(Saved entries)

/-- R167: a BUSERR on the write of window byte `k`: bytes 0 to k - 1 are masked, byte `k` holds any value, every other byte is
unchanged. -/
def Obligations.MaskHeaderWindowWriteBusError : Prop :=
  ∀ (s : State) (k : Nat) (rs : List Response), s.status.busy = false → 8 < s.bufSize.toNat →
    s.bufBase.toNat + s.bufSize.toNat ≤ 2 ^ 64 → s.BufferOrdinary → s.MarkerAt s.bufBase.toNat →
    let n := min 0x200 (s.bufSize.toNat - 8)
    k < n → okSteps n ≤ s.slack.count → s.responses = List.replicate (4 + 2 * k + 1) .ok ++ .busErr :: rs →
    ∃ t, exec .maskHeader s = .next t ∧
      t.status = { busy := false, done := true, diag := false, cmdDropped := s.status.cmdDropped, outcome := .errBus } ∧
      t.winLen = BitVec.ofNat 32 n ∧ t.bytesDone = BitVec.ofNat 32 k ∧ t.blocks = BitVec.ofNat 32 (k / 64 + 1) ∧
      t.responses = rs ∧ t.phase = .idle ∧ t.ks = s.ks ∧
      ∀ a, a ≠ s.bufBase.toNat + 8 + k → t.readByte a = s.maskedPrefix s.bufBase.toNat k a

/-- The frame of MASK_HEADER, on every path and with any slack (R26, R30, R34, R160, R165, R206): the operand registers, KS,
CMD_DROPPED, the host's side and every byte outside the window are unchanged. The window is
[base + 8, base + 8 + min(0x200, size - 8)). -/
def Obligations.MaskHeaderFrame : Prop :=
  ∀ s t : State, s.status.busy = false → exec .maskHeader s = .next t →
    t.counter = s.counter ∧ t.key = s.key ∧ t.nonce = s.nonce ∧ t.bufBaseLo = s.bufBaseLo ∧ t.bufBaseHi = s.bufBaseHi ∧
    t.bufSizeLo = s.bufSizeLo ∧ t.bufSizeHi = s.bufSizeHi ∧ t.ks = s.ks ∧ t.status.cmdDropped = s.status.cmdDropped ∧
    t.devices = s.devices ∧ t.host = s.host ∧ t.temps = s.temps ∧
    ∀ a, ¬ (s.bufBase.toNat + 8 ≤ a ∧ a < s.bufBase.toNat + 8 + min 0x200 (s.bufSize.toNat - 8)) →
      t.readByte a = s.readByte a

/-- R171: an outcome other than OK and ERR_BUS leaves memory as it was, and so does, whatever its outcome, a MASK_HEADER on a
buffer of 8 bytes or more without the marker. -/
def Obligations.SkippedBufferIsUnchanged : Prop :=
  ∀ s t : State, s.status.busy = false → exec .maskHeader s = .next t →
    (t.status.done = true → t.status.outcome ≠ .ok → t.status.outcome ≠ .errBus → t.mem = s.mem) ∧
    (8 ≤ s.bufSize.toNat → ¬ s.MarkerAt s.bufBase.toNat → t.mem = s.mem)

/-- R172: the outcome `c`, DIAG and the number `n` of bytes masked as a function of size and marker, for a buffer inside the
address space with no bus error. -/
def Obligations.OutcomeBySizeAndMarker : Prop :=
  ∀ s : State, s.status.busy = false → s.slack = .untilIdle → s.AllOk → s.BufferOrdinary →
    s.bufBase.toNat + s.bufSize.toNat ≤ 2 ^ 64 →
    ∃ (t : State) (c : OutcomeCode) (diag : Bool) (n : Nat),
      exec .maskHeader s = .next t ∧
      t.status = { busy := false, done := true, diag := diag, cmdDropped := s.status.cmdDropped, outcome := c } ∧
      t.bytesDone.toNat = n ∧ (∀ a, t.readByte a = s.maskedPrefix s.bufBase.toNat n a) ∧
      (s.bufSize.toNat = 0 → c = .skipEmpty ∧ diag = false ∧ n = 0) ∧
      (1 ≤ s.bufSize.toNat → s.bufSize.toNat ≤ 7 → c = .skipTooSmallHeader ∧ diag = true ∧ n = 0) ∧
      (8 ≤ s.bufSize.toNat → ¬ s.MarkerAt s.bufBase.toNat → c = .skipFormatMismatch ∧ diag = true ∧ n = 0) ∧
      (s.bufSize.toNat = 8 → s.MarkerAt s.bufBase.toNat → c = .skipTooSmallNoWindow ∧ diag = true ∧ n = 0) ∧
      (9 ≤ s.bufSize.toNat → s.bufSize.toNat ≤ 0x208 → s.MarkerAt s.bufBase.toNat →
        c = .ok ∧ diag = false ∧ n = s.bufSize.toNat - 8) ∧
      (0x209 ≤ s.bufSize.toNat → s.MarkerAt s.bufBase.toNat → c = .ok ∧ diag = false ∧ n = 0x200)

/-- The frame of the generator commands, with any slack (R26, R127, R131): no memory transaction, and no register but KS, the
result registers and STATUS. -/
def Obligations.GeneratorFrame : Prop :=
  ∀ s t : State, s.status.busy = false → (exec .genBlock s = .next t ∨ exec .genBlockFixed s = .next t) →
    t.mem = s.mem ∧ t.responses = s.responses ∧ t.counter = s.counter ∧ t.key = s.key ∧ t.nonce = s.nonce ∧
    t.bufBaseLo = s.bufBaseLo ∧ t.bufBaseHi = s.bufBaseHi ∧ t.bufSizeLo = s.bufSizeLo ∧ t.bufSizeHi = s.bufSizeHi ∧
    t.status.cmdDropped = s.status.cmdDropped ∧ t.devices = s.devices ∧ t.host = s.host ∧ t.temps = s.temps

▸ **TASK GOAL**:
Your reply should be an exact copy of every line from the line with "s = .next t) →" through the final line of the data, and nothing more.

▸ **RESULT**:
  ∀ s t : State, s.status.busy = false → (exec .genBlock s = .next t ∨ exec .genBlockFixed s = .next t) →
    t.mem = s.mem ∧ t.responses = s.responses ∧ t.counter = s.counter ∧ t.key = s.key ∧ t.nonce = s.nonce ∧
    t.bufBaseLo = s.bufBaseLo ∧ t.bufBaseHi = s.bufBaseHi ∧ t.bufSizeLo = s.bufSizeLo ∧ t.bufSizeHi = s.bufSizeHi ∧
    t.status.cmdDropped = s.status.cmdDropped ∧ t.devices = s.devices ∧ t.host = s.host ∧ t.temps = s.temps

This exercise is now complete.